パート社員は、労災保険を除いて、新しく入る会社の労働条件によって加入、非加入が決まります。「労災保険」は、短時間のアルバイトであったとしても全員が加入できます。
・「雇用保険」は、「1週間の労働時間が20時間以上である」という条件で加入できます。-[1]
・「健康保険」「厚生年金保険」は、「1週間の勤務時間が正社員の勤務時間の4分の3以上」という条件で加入できます。-[2]
例えば、「正社員の勤務時間が1週間で40時間の会社」に入社するとします。
その4分の3にあたる30時間以上の勤務時間であれば、「健康保険」「厚生年金保険」加入の条件を満たします。この場合、1週間の労働時間が20時間以上という「雇用保険」の条件も満たしており、正社員同様すべての社会保険に加入できます。
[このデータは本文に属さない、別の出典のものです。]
theorem exec_functionLevelReset {port fn : Nat} (s : State) (hp : port < 2) (hf : fn < 17) : exec (.functionLevelReset port fn) s =
    .next (if fn = 0 then s.askReset
      else match mfind s.plat.vfs (fnKey port fn) with
        | none => s
        | some b => match mfind s.removals b.ctx with
          | some r => if r.step = 0 then s.startRemoval b.ctx r else s
          | none => s.startRemoval b.ctx { step := 1, deadline := 0, cause := 0, engine := 0, unit := 0, status := 0 }) := by
  show execFunctionLevelReset port fn s = _
  rw [execFunctionLevelReset, if_neg (by omega)] <;> rfl

/-- A removal that begins is at its first step. -/
theorem removals_startRemoval (s : State) (ctx : Nat) (r : Removal) :
    mfind (s.startRemoval ctx r).removals ctx = some { r with step := 1, deadline := s.cyc + 65536 } := by
  rw [State.startRemoval]
  dsimp only
  rw [mfind_mset, if_pos rfl]
  rfl

/-! ### Shutdown -/

/-- The record of a lost context. -/
def State.lostRecord (s : State) (ctx : Nat) : TrapRec :=
  { seg := 0, addr := 0, tstep := s.tstep, sched := 0, status := 0, cmd := 0, cause := 0x88, engine := 0, uidx := 0, seq := 0, cls := 3,
    ctx := ctx, die := if (s.boundCores ctx 0).isEmpty ∧ (s.boundCores ctx 1).isEmpty = false then 1 else 0, core := 0, npend := 0, more := 0,
    waits := false, pend := false }

/-- The bytes of that record. -/
def State.lostBits (s : State) (ctx : Nat) : BitVec 512 := (s.lostRecord ctx).bits

/-- A report is four messages. -/
theorem reportLost_eq (s : State) (ctx : Nat) : s.reportLost ctx =
    { s with outbox := s.outbox ++ [.record 0 (s.lostBits ctx)] ++ [.hostEvent 0] ++ [.record 1 (s.lostBits ctx)] ++ [.hostEvent 1] } := by
  rw [State.reportLost, State.lostBits, State.lostRecord]
  dsimp only [List.foldl, State.send, Msg.recipient]

theorem lostBits_withOutbox (s : State) (o : List Msg) (ctx : Nat) : ({ s with outbox := o } : State).lostBits ctx = s.lostBits ctx :=
  congrArg TrapRec.bits rfl

/-- Reports of contexts change the messages alone, and all of them stay. -/
theorem foldl_reportLost (l : List Nat) (s : State) : ∃ o, l.foldl State.reportLost s = { s with outbox := o } ∧ (∀ m ∈ s.outbox, m ∈ o) ∧
    ∀ ctx ∈ l, .record 0 (s.lostBits ctx) ∈ o ∧ .record 1 (s.lostBits ctx) ∈ o := by
  induction l generalizing s with
  | nil => exact ⟨s.outbox, rfl, fun _ h => h, fun _ h => absurd h List.not_mem_nil⟩
  | cons ctx r ih =>
    rw [List.foldl_cons, reportLost_eq]
    obtain ⟨o, ho, hkeep, hrec⟩ :=
      ih { s with outbox := s.outbox ++ [.record 0 (s.lostBits ctx)] ++ [.hostEvent 0] ++ [.record 1 (s.lostBits ctx)] ++ [.hostEvent 1] }
    simp only [lostBits_withOutbox] at hrec
    dsimp only at hkeep
    refine ⟨o, ho, fun m hm => hkeep m (by simp [hm]), fun ctx' hc => ?_⟩
    rcases List.mem_cons.1 hc with rfl | hc
    · exact ⟨hkeep _ (by simp), hkeep _ (by simp)⟩
    · exact hrec ctx' hc

end Sys2Proof.Machine

namespace Sys2Proof.Proofs
open Sys2Proof.Machine

/-- Settles O21: the steps of the boot, what the mailbox writes and quotes, and what an accepted record is. -/
theorem bootProceedsByAcceptedRecords : Obligations.BootProceedsByAcceptedRecords := by
  unfold Obligations.BootProceedsByAcceptedRecords
  intro s kind k secver body bs copyB nonce p
  refine ⟨fun hrec htherm => ⟨fun hstep => ⟨fun hmin hch => ?_, fun hmin hch => ?_, fun hkind hch => ?_⟩, fun hstep => ?_, fun hstep hch => ?_, ?_,
    fun hstep hfenced => ?_, ?_⟩, fun hup => ⟨fun hk => ?_, ?_⟩, ?_⟩
  · refine ⟨s.modPlat (fun p => p.configured secver body), ?_, rfl, measure_configured s.plat secver body, (bootStep_configured s.plat secver body).trans hstep,
      fun h1 h4 => mget_minsec body h1 h4⟩
    rw [exec_bootRecordAccept hstep hrec htherm (.inl ⟨rfl, hmin⟩), hch]
    simp only [if_true]
  · refine ⟨s.modPlat (fun p => p.started body), ?_, rfl, measure_started s.plat body⟩
    rw [exec_bootRecordAccept hstep hrec htherm (.inr ⟨rfl, hmin⟩), hch]
    simp only [if_neg Nat.one_ne_zero]
  · refine ⟨s.modPlat (fun p => { p with recovery := true }), ?_, rfl, hstep, rfl⟩
    rw [exec_bootRecordAccept hstep hrec htherm hkind, hch]
  · refine ⟨s.modPlat (fun p => { p with bootStep := 4 }), ?_, rfl, rfl⟩
    show execFirmwareTraining s = _
    rw [execFirmwareTraining, if_pos ⟨hstep, hrec, htherm⟩, event_next]
  · refine ⟨s.modPlat (fun p => { p with recovery := true }), ?_, rfl, hstep⟩
    rw [exec_bootStoreLoad hstep hrec htherm, loadRecord_none hrec hch, loadRecord_recovery rfl, loadRecord_recovery rfl]
    exact congrArg _ (if_pos rfl)
  · intro b2 b3 b4 v2 v3 v4 hstep h2 h3 h4
    have hp2 : (s.loadRecord 2).plat = s.plat.measured b2 := loadRecord_good hrec h2
    have hr2 : (s.loadRecord 2).plat.recovery = false := by rw [hp2, recovery_measured]; exact hrec
    have hc3 : (s.loadRecord 2).plat.choose 3 = some (v3, b3) := by rw [hp2, choose_measured]; exact h3
    have hp3 : ((s.loadRecord 2).loadRecord 3).plat = (s.plat.measured b2).measured b3 := by rw [loadRecord_good hr2 hc3, hp2]
    have hr3 : ((s.loadRecord 2).loadRecord 3).plat.recovery = false := by rw [hp3, recovery_measured, recovery_measured]; exact hrec
    have hc4 : ((s.loadRecord 2).loadRecord 3).plat.choose 4 = some (v4, b4) := by rw [hp3, choose_measured, choose_measured]; exact h4
    have hp4 : (((s.loadRecord 2).loadRecord 3).loadRecord 4).plat = ((s.plat.measured b2).measured b3).measured b4 := by rw [loadRecord_good hr3 hc4, hp3]
    have hr4 : (((s.loadRecord 2).loadRecord 3).loadRecord 4).plat.recovery = false := by rw [hp4, recovery_measured, recovery_measured, recovery_measured]; exact hrec
    refine ⟨(((s.loadRecord 2).loadRecord 3).loadRecord 4).modPlat (fun p => { p with bootStep := 5 }), ?_, rfl, hr4, ?_, ?_, ?_⟩
    · rw [exec_bootStoreLoad hstep hrec htherm, if_neg (by rw [hr4]; exact Bool.false_ne_true)]
    · show (((s.loadRecord 2).loadRecord 3).loadRecord 4).plat.measure = _
      rw [hp4, measure_measured, measure_measured, measure_measured]
    · show (((s.loadRecord 2).loadRecord 3).loadRecord 4).stores.poolEps = _
      rw [stores_loadRecord_last hr3 hc4, (stores_loadRecord_pool hr2 hc3).1]
    · show (((s.loadRecord 2).loadRecord 3).loadRecord 4).stores.updEps = _
      rw [stores_loadRecord_last hr3 hc4, (stores_loadRecord_pool hr2 hc3).2]
  · refine ⟨{ s.firstScanned with scans := (upTo 0 160).map (fun u => (u, slotsBegun u s.cyc)) }.modPlat (fun p => { p with bootStep := 6 }), ?_, rfl, fun n hn => ?_⟩
    · rw [exec_bootScan hstep hrec htherm, if_pos (firstScanned_all hfenced), event_next]
    · exact (gens_firstScanned s hn).trans (if_congr (and_iff_left_of_imp (fun hz hf => hfenced n hn hf hz)) rfl rfl)
  · rintro hstep ⟨n, hn, hfenced, hzero⟩ ⟨n', hn', hfree, hzero'⟩
    refine ⟨s.firstScanned, ?_, hstep, fun n hn => gens_firstScanned s hn⟩
    have hleft : s.firstScanned.unscanned ≠ [] := by
      refine List.ne_nil_of_mem (mem_unscanned.2 ⟨hn, ?_⟩)
      rw [gens_firstScanned s hn, if_neg (fun h => h.2 hfenced), hzero]
    rw [exec_bootScan hstep hrec htherm, if_neg hleft, if_neg (List.ne_nil_of_mem (mem_firstScans.2 ⟨hn', hzero', hfree⟩)), event_next]
  · have hkey : b2n copyB = if copyB then 1 else 0 := rfl
    refine ⟨s.modPlat (fun p => { p with flash := mput [] p.flash (2 * kind + b2n copyB) bs }), ?_, ?_, fun k hk => ?_, rfl, rfl⟩
    · show execMailboxRecordWrite copyB kind bs s = _
      rw [execMailboxRecordWrite, mailbox_of hup, if_neg (by decide), if_pos hk, event_next]
    · exact (mget_mput [] _ _ _ _).trans (if_pos rfl)
    · exact (mget_mput [] _ _ _ _).trans (if_neg hk)
  · show Host.Outcome.next _ = _
    rw [mailbox_of hup, if_pos rfl]
  · intro c b h
    obtain ⟨hc, hneed, hmagic, hkind, hb, hsha, hkey, hsig⟩ := accepts_spec h
    exact ⟨hc, hneed, by simpa [fld] using hmagic, hkind, hb, hsha, of_decide_eq_true hkey, hsig⟩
社会保険の加入、非加入については、応募要項に記載されています。どんな保険に加入するのか、健康保険なのか薬剤師国保なのかなど、会社に確認を取った上で入社を決めることをお勧めします。
今回のポイント
・正社員は、基本的に労災保険・雇用保険・健康保険・厚生年金保険に加入する。
・小規模の薬局は、健康保険、厚生年金保険が任意加入となる可能性がある。
・パート社員の社会保険は、労災保険以外、労働条件により加入の可否が決定する。
・都道府県によっては、薬剤師国民健康保険組合(薬剤師国保)を選択できる。
参考リンク
[2] 厚生労働省 平成28年10月から厚生年金保険・健康保険の加入対象が広がっています!(社会保険の適用拡大)
長友秀樹(ながとも ひでき)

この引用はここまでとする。